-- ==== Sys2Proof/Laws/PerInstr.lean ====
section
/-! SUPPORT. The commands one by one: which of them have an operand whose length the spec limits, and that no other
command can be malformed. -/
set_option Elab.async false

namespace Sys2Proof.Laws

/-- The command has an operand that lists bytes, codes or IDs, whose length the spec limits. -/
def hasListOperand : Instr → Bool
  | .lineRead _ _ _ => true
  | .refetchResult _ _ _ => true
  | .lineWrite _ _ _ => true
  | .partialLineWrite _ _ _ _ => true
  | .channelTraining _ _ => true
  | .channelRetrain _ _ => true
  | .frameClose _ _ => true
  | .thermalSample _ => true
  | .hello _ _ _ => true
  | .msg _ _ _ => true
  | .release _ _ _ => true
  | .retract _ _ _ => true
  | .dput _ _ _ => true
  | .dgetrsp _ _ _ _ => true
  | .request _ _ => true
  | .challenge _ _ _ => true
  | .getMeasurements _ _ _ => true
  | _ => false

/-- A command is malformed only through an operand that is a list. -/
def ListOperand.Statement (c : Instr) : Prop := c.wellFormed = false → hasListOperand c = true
=-=-=
▶ Aim of the task
Everything in the records should be written out again exactly.

▶ Result for this task
-- ==== Sys2Proof/Laws/PerInstr.lean ====
section
/-! SUPPORT. The commands one by one: which of them have an operand whose length the spec limits, and that no other
command can be malformed. -/
set_option Elab.async false

namespace Sys2Proof.Laws

/-- The command has an operand that lists bytes, codes or IDs, whose length the spec limits. -/
def hasListOperand : Instr → Bool
  | .lineRead _ _ _ => true
  | .refetchResult _ _ _ => true
  | .lineWrite _ _ _ => true
  | .partialLineWrite _ _ _ _ => true
  | .channelTraining _ _ => true
  | .channelRetrain _ _ => true
  | .frameClose _ _ => true
  | .thermalSample _ => true
  | .hello _ _ _ => true
  | .msg _ _ _ => true
  | .release _ _ _ => true
  | .retract _ _ _ => true
  | .dput _ _ _ => true
  | .dgetrsp _ _ _ _ => true
  | .request _ _ => true
  | .challenge _ _ _ => true
  | .getMeasurements _ _ _ => true
  | _ => false

/-- A command is malformed only through an operand that is a list. -/
def ListOperand.Statement (c : Instr) : Prop := c.wellFormed = false → hasListOperand c = true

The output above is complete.